YOUR TASK: Please retype all the records below exactly as they read.

[Extracted data entries]
/-- An order of single-precision values; not a number compares with nothing. -/
def f32Key (w : W32) : Int := if bitAt w.toNat 31 then -((w.toNat % 2 ^ 31 : Nat) : Int) else (w.toNat : Int)
def f32Le (a b : W32) : Bool := bitsAt a.toNat 23 8 != 255 && bitsAt b.toNat 23 8 != 255 && decide (f32Key a ≤ f32Key b)
def f32In (w lo hi : W32) : Bool := f32Le lo w && f32Le w hi

/-- The used rows of MF_TABLE: frequency and meter factor. -/
def mfRows (b : List Byte) : List (W32 × W32) :=
  ((upTo 10).map fun i => (parWord b (56 + 8 * i), parWord b (60 + 8 * i))).filter fun r => r.1 != 0

def ascending : List (W32 × W32) → Bool
  | a :: b :: r => f32Le a.1 b.1 && a.1 != b.1 && ascending (b :: r)
  | _ => true

/-- R369: does a set keep every rule? ISO 5167's limits on D, d and β are entry 9 of `Config.table` (log entry 2). -/
def parOk (b : List Byte) : Bool :=
  field b 0 2 == 1 && decide (parByte b 2 ≤ 9) && decide (1 ≤ parByte b 3 ∧ parByte b 3 ≤ 4) && decide (parByte b 4 ≤ 4)
  && decide (parByte b 5 < 8) && decide (45 ≤ parByte b 6 ∧ parByte b 6 ≤ 135) && decide (5 ≤ parByte b 7 ∧ parByte b 7 ≤ 24)
  && decide (parByte b 7 * 36 < parByte b 6 * 10)
  && (parByte b 2 == 0 || Config.table 9 [(parByte b 2 : Int), Fx.ofF32 (parWord b 8), Fx.ofF32 (parWord b 12)] != 0)
  && f32In (parWord b 16) 0 0x37FBA882 && f32In (parWord b 20) 0 0x37FBA882
  && f32In (parWord b 28) 0x3F800000 0x3FD9999A && f32In (parWord b 40) 0xC2700000 0x42700000
  && ascending (mfRows b) && (parByte b 4 == 0 || !(mfRows b).isEmpty)
  && decide (field b 136 4 ≤ 600) && decide (1 ≤ field b 148 4 ∧ field b 148 4 ≤ 1000)
  && f32Le 0x3F000000 (parWord b 144) && f32Le (parWord b 144) (parWord b 140) && parWord b 144 != parWord b 140
  && f32Le (parWord b 140) 0x3F7AE148

/-- What the registers show of a flow point's parameter set (R404, R405). -/
def State.mirrorParams (s : State) (p : Nat) : State :=
  let c := s.pcfg p
  let b := (s.mp p).flow.par
  if !pointFlow c then s
  else
    let s := (s.put Fld.FP_STATUS__PROPERTY p (parByte b 3)).put Fld.FP_STATUS__LEVEL p (parByte b 4)
    match c.pulse with
    | some i => s.put Fld.PI_CFG__LEVEL i (parByte b 4)
    | none => s

/-- PARAM_HASH: the first 32 bits of the set's SHA-256 (log entry 3). -/
def parHash (b : List Byte) : Nat := Config.digest 1 (b.map (·.toNat)) % 2 ^ 32

/-- FLOW_PARAM (R368), effective at the index `eff`. -/
def execFlowParam (c : Chan) (eff : Nat) (s : State) : Res :=
  .next (s.takeReq c 0x020A fun d b seq s =>
    let p := field b 4 2
    let set := (b.drop 8).take 200
    let st := s.mpState p
    let cf := tabFind s.cfg.points p
    if !zeroOutside b [(0, 5), (8, 207)] || !parOk set then s.replyReq c seq 0x020A stBad []
    else if s.sealed d then s.sealLocked d c seq 0x020A
    else if 256 ≤ p || cf.any (fun x => x.die != d) then s.replyReq c seq 0x020A stAbsent []
    else if st = mpArmed || st = mpMetering || st = mpFrozen || s.calFull d then s.replyReq c seq 0x020A stCapacity []
    else
      let m := s.mp p
      let h := parHash set
      let s := s.setMp p { m with flow := { m.flow with par := set, hash := h, trim := 0 } }
      let s := (s.setReg .FP_TRIM p 0).mirrorParams p
      let s := s.calRecord d 0x020A p eff (leBytes 4 m.flow.hash ++ leBytes 4 h)
      s.replyReq c seq 0x020A stDone ([0, 0] ++ leBytes 4 (s.get Fld.FIRN_CAL_COUNT__COUNT d.num) ++ leBytes 8 eff ++ leBytes 4 h))

/-! ### Quantities -/

/-- Does the meter count mass? -/
def massMeter (b : List Byte) : Bool := bitAt (parByte b 5) 2

/-- The meter factor at a pulse interval P in CLK_MOD periods as a fraction (R391): linear between the used rows, held
outside them. -/
def meterFactor (b : List Byte) (p : Nat) : Nat × Nat :=
  let rows := (mfRows b).map fun r => (f32Int r.1, f32Int r.2)
  let f : Nat := 8136000 * 2 ^ 149
  let rec go : List (Nat × Nat) → Nat × Nat
    | [] => (0, 1)
    | [r] => (r.2, 1)
    | r :: r' :: rest =>
      if f ≤ r.1 * p then (r.2, 1)
      else if f ≤ r'.1 * p then
        let num : Int := (r.2 * ((r'.1 - r.1) * p) : Nat) + ((r'.2 : Int) - r.2) * ((f : Int) - (r.1 * p : Nat))
        (num.toNat, (r'.1 - r.1) * p)
      else go (r' :: rest)
  if p = 0 then (match rows.getLast? with | some r => (r.2, 1) | none => (0, 1)) else go rows

/-- One count's quantity MF / K_FACTOR in units of 2⁻⁶⁴, rounded half to even (R391). -/
def countQty (b : List Byte) (p : Nat) : Nat :=
  let mf := meterFactor b p
  let k := f32Int (parWord b 52)
  if k = 0 then 0 else (divHalfEven (mf.1 * 2 ^ 64 : Nat) (mf.2 * k)).toNat

/-- A real of the set. -/
def parFx (b : List Byte) (k : Nat) : Int := Fx.ofF32 (parWord b k)

/-- R381: a computed quantity errs by at most 1 ppm; by how much is open (log entry 2). -/
def withinPpm (q : Nat) (args : List Int) : Nat := q - q / 1000000 + (Config.table 10 args).natAbs % (2 * (q / 1000000) + 1)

ANSWER SPACE:
/-- An order of single-precision values; not a number compares with nothing. -/
def f32Key (w : W32) : Int := if bitAt w.toNat 31 then -((w.toNat % 2 ^ 31 : Nat) : Int) else (w.toNat : Int)
def f32Le (a b : W32) : Bool := bitsAt a.toNat 23 8 != 255 && bitsAt b.toNat 23 8 != 255 && decide (f32Key a ≤ f32Key b)
def f32In (w lo hi : W32) : Bool := f32Le lo w && f32Le w hi

/-- The used rows of MF_TABLE: frequency and meter factor. -/
def mfRows (b : List Byte) : List (W32 × W32) :=
  ((upTo 10).map fun i => (parWord b (56 + 8 * i), parWord b (60 + 8 * i))).filter fun r => r.1 != 0

def ascending : List (W32 × W32) → Bool
  | a :: b :: r => f32Le a.1 b.1 && a.1 != b.1 && ascending (b :: r)
  | _ => true

/-- R369: does a set keep every rule? ISO 5167's limits on D, d and β are entry 9 of `Config.table` (log entry 2). -/
def parOk (b : List Byte) : Bool :=
  field b 0 2 == 1 && decide (parByte b 2 ≤ 9) && decide (1 ≤ parByte b 3 ∧ parByte b 3 ≤ 4) && decide (parByte b 4 ≤ 4)
  && decide (parByte b 5 < 8) && decide (45 ≤ parByte b 6 ∧ parByte b 6 ≤ 135) && decide (5 ≤ parByte b 7 ∧ parByte b 7 ≤ 24)
  && decide (parByte b 7 * 36 < parByte b 6 * 10)
  && (parByte b 2 == 0 || Config.table 9 [(parByte b 2 : Int), Fx.ofF32 (parWord b 8), Fx.ofF32 (parWord b 12)] != 0)
  && f32In (parWord b 16) 0 0x37FBA882 && f32In (parWord b 20) 0 0x37FBA882
  && f32In (parWord b 28) 0x3F800000 0x3FD9999A && f32In (parWord b 40) 0xC2700000 0x42700000
  && ascending (mfRows b) && (parByte b 4 == 0 || !(mfRows b).isEmpty)
  && decide (field b 136 4 ≤ 600) && decide (1 ≤ field b 148 4 ∧ field b 148 4 ≤ 1000)
  && f32Le 0x3F000000 (parWord b 144) && f32Le (parWord b 144) (parWord b 140) && parWord b 144 != parWord b 140
  && f32Le (parWord b 140) 0x3F7AE148

/-- What the registers show of a flow point's parameter set (R404, R405). -/
def State.mirrorParams (s : State) (p : Nat) : State :=
  let c := s.pcfg p
  let b := (s.mp p).flow.par
  if !pointFlow c then s
  else
    let s := (s.put Fld.FP_STATUS__PROPERTY p (parByte b 3)).put Fld.FP_STATUS__LEVEL p (parByte b 4)
    match c.pulse with
    | some i => s.put Fld.PI_CFG__LEVEL i (parByte b 4)
    | none => s

/-- PARAM_HASH: the first 32 bits of the set's SHA-256 (log entry 3). -/
def parHash (b : List Byte) : Nat := Config.digest 1 (b.map (·.toNat)) % 2 ^ 32

/-- FLOW_PARAM (R368), effective at the index `eff`. -/
def execFlowParam (c : Chan) (eff : Nat) (s : State) : Res :=
  .next (s.takeReq c 0x020A fun d b seq s =>
    let p := field b 4 2
    let set := (b.drop 8).take 200
    let st := s.mpState p
    let cf := tabFind s.cfg.points p
    if !zeroOutside b [(0, 5), (8, 207)] || !parOk set then s.replyReq c seq 0x020A stBad []
    else if s.sealed d then s.sealLocked d c seq 0x020A
    else if 256 ≤ p || cf.any (fun x => x.die != d) then s.replyReq c seq 0x020A stAbsent []
    else if st = mpArmed || st = mpMetering || st = mpFrozen || s.calFull d then s.replyReq c seq 0x020A stCapacity []
    else
      let m := s.mp p
      let h := parHash set
      let s := s.setMp p { m with flow := { m.flow with par := set, hash := h, trim := 0 } }
      let s := (s.setReg .FP_TRIM p 0).mirrorParams p
      let s := s.calRecord d 0x020A p eff (leBytes 4 m.flow.hash ++ leBytes 4 h)
      s.replyReq c seq 0x020A stDone ([0, 0] ++ leBytes 4 (s.get Fld.FIRN_CAL_COUNT__COUNT d.num) ++ leBytes 8 eff ++ leBytes 4 h))

/-! ### Quantities -/

/-- Does the meter count mass? -/
def massMeter (b : List Byte) : Bool := bitAt (parByte b 5) 2

/-- The meter factor at a pulse interval P in CLK_MOD periods as a fraction (R391): linear between the used rows, held
outside them. -/
def meterFactor (b : List Byte) (p : Nat) : Nat × Nat :=
  let rows := (mfRows b).map fun r => (f32Int r.1, f32Int r.2)
  let f : Nat := 8136000 * 2 ^ 149
  let rec go : List (Nat × Nat) → Nat × Nat
    | [] => (0, 1)
    | [r] => (r.2, 1)
    | r :: r' :: rest =>
      if f ≤ r.1 * p then (r.2, 1)
      else if f ≤ r'.1 * p then
        let num : Int := (r.2 * ((r'.1 - r.1) * p) : Nat) + ((r'.2 : Int) - r.2) * ((f : Int) - (r.1 * p : Nat))
        (num.toNat, (r'.1 - r.1) * p)
      else go (r' :: rest)
  if p = 0 then (match rows.getLast? with | some r => (r.2, 1) | none => (0, 1)) else go rows

/-- One count's quantity MF / K_FACTOR in units of 2⁻⁶⁴, rounded half to even (R391). -/
def countQty (b : List Byte) (p : Nat) : Nat :=
  let mf := meterFactor b p
  let k := f32Int (parWord b 52)
  if k = 0 then 0 else (divHalfEven (mf.1 * 2 ^ 64 : Nat) (mf.2 * k)).toNat

/-- A real of the set. -/
def parFx (b : List Byte) (k : Nat) : Int := Fx.ofF32 (parWord b k)

/-- R381: a computed quantity errs by at most 1 ppm; by how much is open (log entry 2). -/
def withinPpm (q : Nat) (args : List Int) : Nat := q - q / 1000000 + (Config.table 10 args).natAbs % (2 * (q / 1000000) + 1)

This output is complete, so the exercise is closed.